DeMartino Jessica K, Hwang Inkyu, Xu Lan, Wilson Ian A, Boger Dale L
Department of Chemistry, The Skaggs Institute for Chemical Biology, The Scripps Research Institute, 10550 North Torrey Pines Road, La Jolla, California 92037, USA.
J Med Chem. 2006 May 18;49(10):2998-3002. doi: 10.1021/jm0601147.

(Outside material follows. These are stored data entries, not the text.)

/-! ## The parts of `lengthsFit` -/

/-- The bounds on the radio's buffers and on the record. -/
def storedFits (s : State) : Prop :=
  s.radio.rxPkt.length ≤ 255 ∧ s.radio.txBuf.length ≤ 255 ∧
    ∀ p, s.lastReceivedPayload = some p → p.message.length ≤ 251

/-- The bounds on the live invocations. -/
def invocationsFit (s : State) : Prop := ∀ st ∈ s.isrs, stackFits s.cfg.codec st

theorem lengthsFit_iff {s : State} : lengthsFit s ↔ storedFits s ∧ appLengthsFit s ∧ invocationsFit s := by
  unfold lengthsFit storedFits invocationsFit stackFits
  simp only [and_assoc]

theorem appLengthsFit_busy {s : State} {st : Stack} (busy : s.app = .busy st) :
    appLengthsFit s ↔ stackFits s.cfg.codec st := by
  unfold appLengthsFit stackFits
  rw [busy]

theorem storedFits_of_eq {s t : State} (rx : t.radio.rxPkt.length = s.radio.rxPkt.length)
    (tx : t.radio.txBuf = s.radio.txBuf) (record : t.lastReceivedPayload = s.lastReceivedPayload)
    (h : storedFits s) : storedFits t := by
  unfold storedFits at *
  rwa [rx, tx, record]

theorem appLengthsFit_of_eq {s t : State} (app : t.app = s.app) (cfg : t.cfg = s.cfg) (h : appLengthsFit s) :
    appLengthsFit t := by
  unfold appLengthsFit at *
  rwa [app, cfg]

/-! ## The invocations that an effect leaves -/

theorem newInvocation_fits (codec : Option Handle) : stackFits codec newInvocation := by
  simp [newInvocation, frameFits_irq]

theorem takeEdge_isrs {s : State} : ∀ st ∈ (takeEdge s).isrs, st ∈ s.isrs ∨ st = newInvocation := by
  unfold takeEdge
  split
  · split
    · simp
    · exact fun _ => .inl
  · exact fun _ => .inl

theorem radioMapIrq_isrs {src : IrqSource} {s : State} :
    ∀ st ∈ (radioMapIrq src s).isrs, st ∈ s.isrs ∨ st = newInvocation := by
  unfold radioMapIrq
  dsimp only
  split
  · exact takeEdge_isrs
  · exact fun _ => .inl

/-- An effect leaves the invocations, or starts a new one where mapping the line raises an edge (U17). -/
theorem LeafEffect_isrs {st : Stack} {s t : State} (e : LeafEffect st s t) :
    ∀ st' ∈ t.isrs, st' ∈ s.isrs ∨ st' = newInvocation := by
  have mapped : ∀ src m, ∀ st' ∈ (radioMapIrq src (radioWriteMode m s)).isrs, st' ∈ s.isrs ∨ st' = newInvocation := by
    intro src m st' hst
    simpa using radioMapIrq_isrs st' hst
  cases e with
  | tx =>
    unfold setTx
    split
    · exact fun _ => .inl
    · exact mapped .txDone .tx
  | rx =>
    unfold setRx
    split
    · exact fun _ => .inl
    · exact mapped .rxDone .rxContinuous
  | cad => exact mapped .cadDone .cad
  | _ => intro st' hst; left; simpa [initFields] using hst

theorem invocationsFit_of_isrs {s t : State} (cfg : t.cfg = s.cfg)
    (isrs : ∀ st ∈ t.isrs, st ∈ s.isrs ∨ st = newInvocation) (h : invocationsFit s) : invocationsFit t := by
  intro st hst
  rw [cfg]
  rcases isrs st hst with old | rfl
  · exact h st old
  · exact newInvocation_fits _

/-! ## The bounds after each effect -/

/-- No effect stores more than its agent holds: a frame of SEND in the FIFO, a message of the handler in the record. -/
theorem LeafEffect_storedFits {codec : Option Handle} {st : Stack} {s t : State} (e : LeafEffect st s t)
    (hst : stackFits codec st) (h : storedFits s) : storedFits t := by
  have ⟨rx, tx, record⟩ := h
  cases e with
  | fifo a frame r hs =>
    subst hs
    obtain ⟨⟨hframe, -⟩, -⟩ := stackFits_cons.mp hst
    exact ⟨(rxAfterWrite_length s).trans_le rx, hframe, record⟩
  | record x r hs =>
    subst hs
    obtain ⟨⟨-, -, hmsg⟩, -⟩ := stackFits_cons.mp hst
    exact ⟨rx, tx, by rintro _ ⟨⟩; exact hmsg⟩
  | fields a i r hs => exact ⟨rx, tx, nofun⟩
  | idle =>
    unfold setIdle
    split
    · exact h
    · exact storedFits_of_eq (by simp) (by simp) (by simp) h
  | tx =>
    unfold setTx
    split
    · exact h
    · exact storedFits_of_eq (by simp) (by simp) (by simp) h
  | rx =>
    unfold setRx
    split
    · exact h
    · exact storedFits_of_eq (by simp) (by simp) (by simp) h
  | sleep =>
    unfold sleepMode
    split
    · exact h
    · exact storedFits_of_eq (by simp) (by simp) (by simp) h
  | cad => exact storedFits_of_eq (by simp [enterCad]) (by simp [enterCad]) (by simp) h
  | packet => exact storedFits_of_eq (by simp [readPacket_snd]) (by simp [readPacket_snd]) (by simp) h
  | deliver x => exact storedFits_of_eq (by simp) (by simp) (by simp) h
  | _ => exact h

Glycinamide ribonucleotide transformylase (GAR Tfase) catalyzes the first of two formyl transfer steps in the de novo purine biosynthetic pathway that require folate cofactors. Herein we report the discovery of a potent, nonpolyglutamatable, and selective inhibitor of GAR Tfase. Compound 12, which possesses a tetrazole in place of the gamma-carboxylic acid in the l-glutamate subunit of the potent GAR Tfase inhibitor 1, was active in cellular-based functional assays exhibiting purine-sensitive cytotoxic activity (IC(50) = 40 nM, CCRF-CEM) and was selective for inhibition of rhGAR Tfase (K(i) = 130 nM). Notably, 12 was only 2.5-fold less potent than 1 in cellular assays and 4-fold less potent against rhGAR Tfase. Like 1, this functional activity of 12 in the cell-based assay benefits from and requires transport into the cell by the reduced folate carrier but, unlike 1, is independent of folyl polyglutamate synthase (FPGS) expression levels and polyglutamation.
甘氨酰胺核苷酸转甲酰酶(GAR Tfase)催化从头嘌呤生物合成途径中两个需要叶酸辅因子的甲酰基转移步骤中的第一步。在此,我们报告了一种强效、不可聚谷氨酸化且具有选择性的GAR Tfase抑制剂的发现。化合物12在强效GAR Tfase抑制剂1的L-谷氨酸亚基中用四唑取代了γ-羧酸,在基于细胞的功能测定中具有活性,表现出对嘌呤敏感的细胞毒性活性(IC(50)=40 nM,CCRF-CEM),并且对rhGAR Tfase的抑制具有选择性(K(i)=130 nM)。值得注意的是,在细胞测定中,12的效力仅比1低2.5倍,对rhGAR Tfase的效力低4倍。与1一样,12在基于细胞的测定中的这种功能活性得益于并需要通过还原型叶酸载体转运到细胞中,但与1不同的是,它与叶酰聚谷氨酸合成酶(FPGS)的表达水平和聚谷氨酸化无关。